An equivalent definition of a simple Lie group follows from the Lie correspondence: a connected Lie group is simple if its Lie algebra is simple. An important technical point is that a simple Lie group may contain discrete normal subgroups, hence being a simple Lie group is different from being simple as an abstract group.
Simple Lie groups include many classical Lie groups, which provide a group-theoretic underpinning for spherical geometry, projective geometry and related geometries in the sense of Felix Klein's Erlangen programme. It emerged in the course of classification of simple Lie groups that there exist also several exceptional possibilities not corresponding to any familiar geometry. These exceptional groups account for many special examples and configurations in other branches of mathematics, as well as contemporary theoretical physics.
While the notion of a simple Lie group is satisfying from the axiomatic perspective, in applications of Lie theory, such as the theory of Riemannian symmetric spaces, somewhat more general notions of semisimple and reductive Lie groups proved to be even more useful. In particular, every connected compact Lie group is reductive, and the study of representations of general reductive groups is a major branch of representation theory.
Unfortunately there is no single standard definition of a simple Lie group. The definition given above is sometimes varied in the following ways:
Connectedness: Usually simple Lie groups are connected by definition. This excludes discrete simple groups (these are zero-dimensional Lie groups that are simple as abstract groups) as well as disconnected orthogonal groups.

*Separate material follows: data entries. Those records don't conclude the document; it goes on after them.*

/-! ### Updates of a gang -/

@[simp] theorem Gang.putV_ctx (g : Gang) (r l : Nat) (x : Word) : (g.putV r l x).ctx = g.ctx := rfl
@[simp] theorem Gang.putV_launch (g : Gang) (r l : Nat) (x : Word) : (g.putV r l x).launch = g.launch := rfl
@[simp] theorem Gang.putV_group (g : Gang) (r l : Nat) (x : Word) : (g.putV r l x).group = g.group := rfl
@[simp] theorem Gang.putV_index (g : Gang) (r l : Nat) (x : Word) : (g.putV r l x).index = g.index := rfl
@[simp] theorem Gang.putV_core (g : Gang) (r l : Nat) (x : Word) : (g.putV r l x).core = g.core := rfl
@[simp] theorem Gang.putV_part (g : Gang) (r l : Nat) (x : Word) : (g.putV r l x).part = g.part := rfl
@[simp] theorem Gang.putV_slots (g : Gang) (r l : Nat) (x : Word) : (g.putV r l x).slots = g.slots := rfl
@[simp] theorem Gang.putV_hdr (g : Gang) (r l : Nat) (x : Word) : (g.putV r l x).hdr = g.hdr := rfl
@[simp] theorem Gang.putV_code (g : Gang) (r l : Nat) (x : Word) : (g.putV r l x).code = g.code := rfl
@[simp] theorem Gang.putV_grant (g : Gang) (r l : Nat) (x : Word) : (g.putV r l x).grant = g.grant := rfl
@[simp] theorem Gang.putV_p (g : Gang) (r l : Nat) (x : Word) : (g.putV r l x).p = g.p := rfl
@[simp] theorem Gang.putV_g (g : Gang) (r l : Nat) (x : Word) : (g.putV r l x).g = g.g := rfl
@[simp] theorem Gang.putV_q (g : Gang) (r l : Nat) (x : Word) : (g.putV r l x).q = g.q := rfl
@[simp] theorem Gang.putV_priv (g : Gang) (r l : Nat) (x : Word) : (g.putV r l x).priv = g.priv := rfl
@[simp] theorem Gang.putV_window (g : Gang) (r l : Nat) (x : Word) : (g.putV r l x).window = g.window := rfl
@[simp] theorem Gang.putV_docent (g : Gang) (r l : Nat) (x : Word) : (g.putV r l x).docent = g.docent := rfl
@[simp] theorem Gang.putV_frags (g : Gang) (r l : Nat) (x : Word) : (g.putV r l x).frags = g.frags := rfl
@[simp] theorem Gang.putV_pend (g : Gang) (r l : Nat) (x : Word) : (g.putV r l x).pend = g.pend := rfl
@[simp] theorem Gang.putV_csr (g : Gang) (r l : Nat) (x : Word) : (g.putV r l x).csr = g.csr := rfl
@[simp] theorem Gang.putV_handler (g : Gang) (r l : Nat) (x : Word) : (g.putV r l x).handler = g.handler := rfl
@[simp] theorem Gang.putV_trapn (g : Gang) (r l : Nat) (x : Word) : (g.putV r l x).trapn = g.trapn := rfl
@[simp] theorem Gang.putV_async (g : Gang) (r l : Nat) (x : Word) : (g.putV r l x).async = g.async := rfl
@[simp] theorem Gang.putV_arrive (g : Gang) (r l : Nat) (x : Word) : (g.putV r l x).arrive = g.arrive := rfl
@[simp] theorem Gang.putV_depth (g : Gang) (r l : Nat) (x : Word) : (g.putV r l x).depth = g.depth := rfl
@[simp] theorem Gang.putV_array (g : Gang) (r l : Nat) (x : Word) : (g.putV r l x).array = g.array := rfl
@[simp] theorem Gang.putV_tiles (g : Gang) (r l : Nat) (x : Word) : (g.putV r l x).tiles = g.tiles := rfl
@[simp] theorem Gang.putV_latch (g : Gang) (r l : Nat) (x : Word) : (g.putV r l x).latch = g.latch := rfl
@[simp] theorem Gang.putV_batch (g : Gang) (r l : Nat) (x : Word) : (g.putV r l x).batch = g.batch := rfl
@[simp] theorem Gang.putV_mops (g : Gang) (r l : Nat) (x : Word) : (g.putV r l x).mops = g.mops := rfl
@[simp] theorem Gang.putV_mnext (g : Gang) (r l : Nat) (x : Word) : (g.putV r l x).mnext = g.mnext := rfl
@[simp] theorem Gang.putV_spec (g : Gang) (r l : Nat) (x : Word) : (g.putV r l x).spec = g.spec := rfl
@[simp] theorem Gang.putV_specNext (g : Gang) (r l : Nat) (x : Word) : (g.putV r l x).specNext = g.specNext := rfl
@[simp] theorem Gang.putV_status (g : Gang) (r l : Nat) (x : Word) : (g.putV r l x).status = g.status := rfl
@[simp] theorem Gang.putV_preempt (g : Gang) (r l : Nat) (x : Word) : (g.putV r l x).preempt = g.preempt := rfl
@[simp] theorem Gang.putV_faultSize (g : Gang) (r l : Nat) (x : Word) : (g.putV r l x).faultSize = g.faultSize := rfl
@[simp] theorem Gang.putV_saveTrap (g : Gang) (r l : Nat) (x : Word) : (g.putV r l x).saveTrap = g.saveTrap := rfl
@[simp] theorem Gang.putV_owed (g : Gang) (r l : Nat) (x : Word) : (g.putV r l x).owed = g.owed := rfl
@[simp] theorem Gang.putV_lastPage (g : Gang) (r l : Nat) (x : Word) : (g.putV r l x).lastPage = g.lastPage := rfl

@[simp] theorem Gang.putP_ctx (g : Gang) (i l : Nat) (x : Bool) : (g.putP i l x).ctx = g.ctx := rfl
@[simp] theorem Gang.putP_launch (g : Gang) (i l : Nat) (x : Bool) : (g.putP i l x).launch = g.launch := rfl
@[simp] theorem Gang.putP_group (g : Gang) (i l : Nat) (x : Bool) : (g.putP i l x).group = g.group := rfl
@[simp] theorem Gang.putP_index (g : Gang) (i l : Nat) (x : Bool) : (g.putP i l x).index = g.index := rfl
@[simp] theorem Gang.putP_core (g : Gang) (i l : Nat) (x : Bool) : (g.putP i l x).core = g.core := rfl
@[simp] theorem Gang.putP_part (g : Gang) (i l : Nat) (x : Bool) : (g.putP i l x).part = g.part := rfl
@[simp] theorem Gang.putP_slots (g : Gang) (i l : Nat) (x : Bool) : (g.putP i l x).slots = g.slots := rfl
@[simp] theorem Gang.putP_hdr (g : Gang) (i l : Nat) (x : Bool) : (g.putP i l x).hdr = g.hdr := rfl
@[simp] theorem Gang.putP_code (g : Gang) (i l : Nat) (x : Bool) : (g.putP i l x).code = g.code := rfl
@[simp] theorem Gang.putP_grant (g : Gang) (i l : Nat) (x : Bool) : (g.putP i l x).grant = g.grant := rfl
@[simp] theorem Gang.putP_v (g : Gang) (i l : Nat) (x : Bool) : (g.putP i l x).v = g.v := rfl
@[simp] theorem Gang.putP_g (g : Gang) (i l : Nat) (x : Bool) : (g.putP i l x).g = g.g := rfl
@[simp] theorem Gang.putP_q (g : Gang) (i l : Nat) (x : Bool) : (g.putP i l x).q = g.q := rfl
@[simp] theorem Gang.putP_priv (g : Gang) (i l : Nat) (x : Bool) : (g.putP i l x).priv = g.priv := rfl
@[simp] theorem Gang.putP_window (g : Gang) (i l : Nat) (x : Bool) : (g.putP i l x).window = g.window := rfl
@[simp] theorem Gang.putP_docent (g : Gang) (i l : Nat) (x : Bool) : (g.putP i l x).docent = g.docent := rfl
@[simp] theorem Gang.putP_frags (g : Gang) (i l : Nat) (x : Bool) : (g.putP i l x).frags = g.frags := rfl
@[simp] theorem Gang.putP_pend (g : Gang) (i l : Nat) (x : Bool) : (g.putP i l x).pend = g.pend := rfl
@[simp] theorem Gang.putP_csr (g : Gang) (i l : Nat) (x : Bool) : (g.putP i l x).csr = g.csr := rfl
@[simp] theorem Gang.putP_handler (g : Gang) (i l : Nat) (x : Bool) : (g.putP i l x).handler = g.handler := rfl
@[simp] theorem Gang.putP_trapn (g : Gang) (i l : Nat) (x : Bool) : (g.putP i l x).trapn = g.trapn := rfl
@[simp] theorem Gang.putP_async (g : Gang) (i l : Nat) (x : Bool) : (g.putP i l x).async = g.async := rfl
@[simp] theorem Gang.putP_arrive (g : Gang) (i l : Nat) (x : Bool) : (g.putP i l x).arrive = g.arrive := rfl
@[simp] theorem Gang.putP_depth (g : Gang) (i l : Nat) (x : Bool) : (g.putP i l x).depth = g.depth := rfl
@[simp] theorem Gang.putP_array (g : Gang) (i l : Nat) (x : Bool) : (g.putP i l x).array = g.array := rfl
@[simp] theorem Gang.putP_tiles (g : Gang) (i l : Nat) (x : Bool) : (g.putP i l x).tiles = g.tiles := rfl
@[simp] theorem Gang.putP_latch (g : Gang) (i l : Nat) (x : Bool) : (g.putP i l x).latch = g.latch := rfl
@[simp] theorem Gang.putP_batch (g : Gang) (i l : Nat) (x : Bool) : (g.putP i l x).batch = g.batch := rfl
@[simp] theorem Gang.putP_mops (g : Gang) (i l : Nat) (x : Bool) : (g.putP i l x).mops = g.mops := rfl
@[simp] theorem Gang.putP_mnext (g : Gang) (i l : Nat) (x : Bool) : (g.putP i l x).mnext = g.mnext := rfl
@[simp] theorem Gang.putP_spec (g : Gang) (i l : Nat) (x : Bool) : (g.putP i l x).spec = g.spec := rfl
@[simp] theorem Gang.putP_specNext (g : Gang) (i l : Nat) (x : Bool) : (g.putP i l x).specNext = g.specNext := rfl
@[simp] theorem Gang.putP_status (g : Gang) (i l : Nat) (x : Bool) : (g.putP i l x).status = g.status := rfl
@[simp] theorem Gang.putP_preempt (g : Gang) (i l : Nat) (x : Bool) : (g.putP i l x).preempt = g.preempt := rfl
@[simp] theorem Gang.putP_faultSize (g : Gang) (i l : Nat) (x : Bool) : (g.putP i l x).faultSize = g.faultSize := rfl
@[simp] theorem Gang.putP_saveTrap (g : Gang) (i l : Nat) (x : Bool) : (g.putP i l x).saveTrap = g.saveTrap := rfl
@[simp] theorem Gang.putP_owed (g : Gang) (i l : Nat) (x : Bool) : (g.putP i l x).owed = g.owed := rfl
@[simp] theorem Gang.putP_lastPage (g : Gang) (i l : Nat) (x : Bool) : (g.putP i l x).lastPage = g.lastPage := rfl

Center: Usually simple Lie groups are allowed to have a discrete center; for example, SL2(R) has a center of order 2, but is still counted as a simple Lie group. If the center is non-trivial (and not the whole group) then the simple Lie group is not simple as an abstract group. Some authors require that the center of a simple Lie group be finite (or trivial); the universal cover of SL2(R) is an example of a simple Lie group with infinite center.
R: Usually the group R of real numbers under addition (and its quotient R/Z) are not counted as simple Lie groups, even though they are connected and have a Lie algebra with no proper non-zero ideals. Occasionally authors define simple Lie groups in such a way that R is simple, though this sometimes seems to be an accident caused by overlooking this case.
Matrix groups: Some authors restrict themselves to Lie groups that can be represented as groups of finite matrices. The metaplectic group is an example of a simple Lie group that cannot be represented in this way.
Complex Lie algebras: The definition of a simple Lie algebra is not stable under the extension of scalars. The complexification of a complex simple Lie algebra, such as sln(C) is semisimple, but not simple.
The most common definition is the one above: simple Lie groups have to be connected, they are allowed to have non-trivial centers (possibly infinite), they need not be representable by finite matrices, and they must be non-abelian.
Such groups are classified using the prior classification of the complex simple Lie algebras: for which see the page on root systems. It is shown that a simple Lie group has a simple Lie algebra that will occur on the list given there, once it is complexified (that is, made into a complex vector space rather than a real one). This reduces the classification to two further matters.
The groups SO(p,q,R) and SO(p+q,R), for example, give rise to different real Lie algebras, but having the same Dynkin diagram. In general there may be different real forms of the same complex Lie algebra.
Relationship of simple Lie algebras to groups
Secondly the Lie algebra only determines uniquely the simply connected (universal) cover G* of the component containing the identity of a Lie group G. It may well happen that G* isn't actually a simple group, for example having a non-trivial center. We have therefore to worry about the global topology, by computing the fundamental group of G (an abelian group: a Lie group is an H-space). This was done by Élie Cartan.
For an example, take the special orthogonal groups in even dimension. With the non-identity matrix −I in the center, these aren't actually simple groups; and having a twofold spin cover, they aren't simply-connected either. They lie 'between' G* and G, in the notation above.
Dr corresponds to the special orthogonal group, SO(2r). Note that SO(4) is not a simple group, though. The Dynkin diagram has two nodes that are not connected. There is a surjective homomorphism from SO(3)* × SO(3)* to SO(4) given by quaternion multiplication; see quaternions and spatial rotation. Therefore the simple groups here start with D3, which as a diagram straightens out to A3. With D4 there is an 'exotic' symmetry of the diagram, corresponding to so-called triality.
For the so-called exceptional cases see G2, F4, E6, E7, and E8. These cases are deemed 'exceptional' because they do not fall into infinite series of groups of increasing dimension. From the point of view of each group taken separately, there is nothing so unusual about them. These exceptional groups were discovered around 1890 in the classification of the simple Lie algebras, over the complex numbers (Wilhelm Killing, re-done by Élie Cartan). For some time it was a research issue to find concrete ways in which they arise, for example as a symmetry group of a differential system.
A simply laced group is a Lie group whose Dynkin diagram only contain simple links, and therefore all the nonzero roots of the corresponding Lie algebra have the same length. The A, D and E series groups are all simply laced, but no group of type B, C, F, or G is simply laced.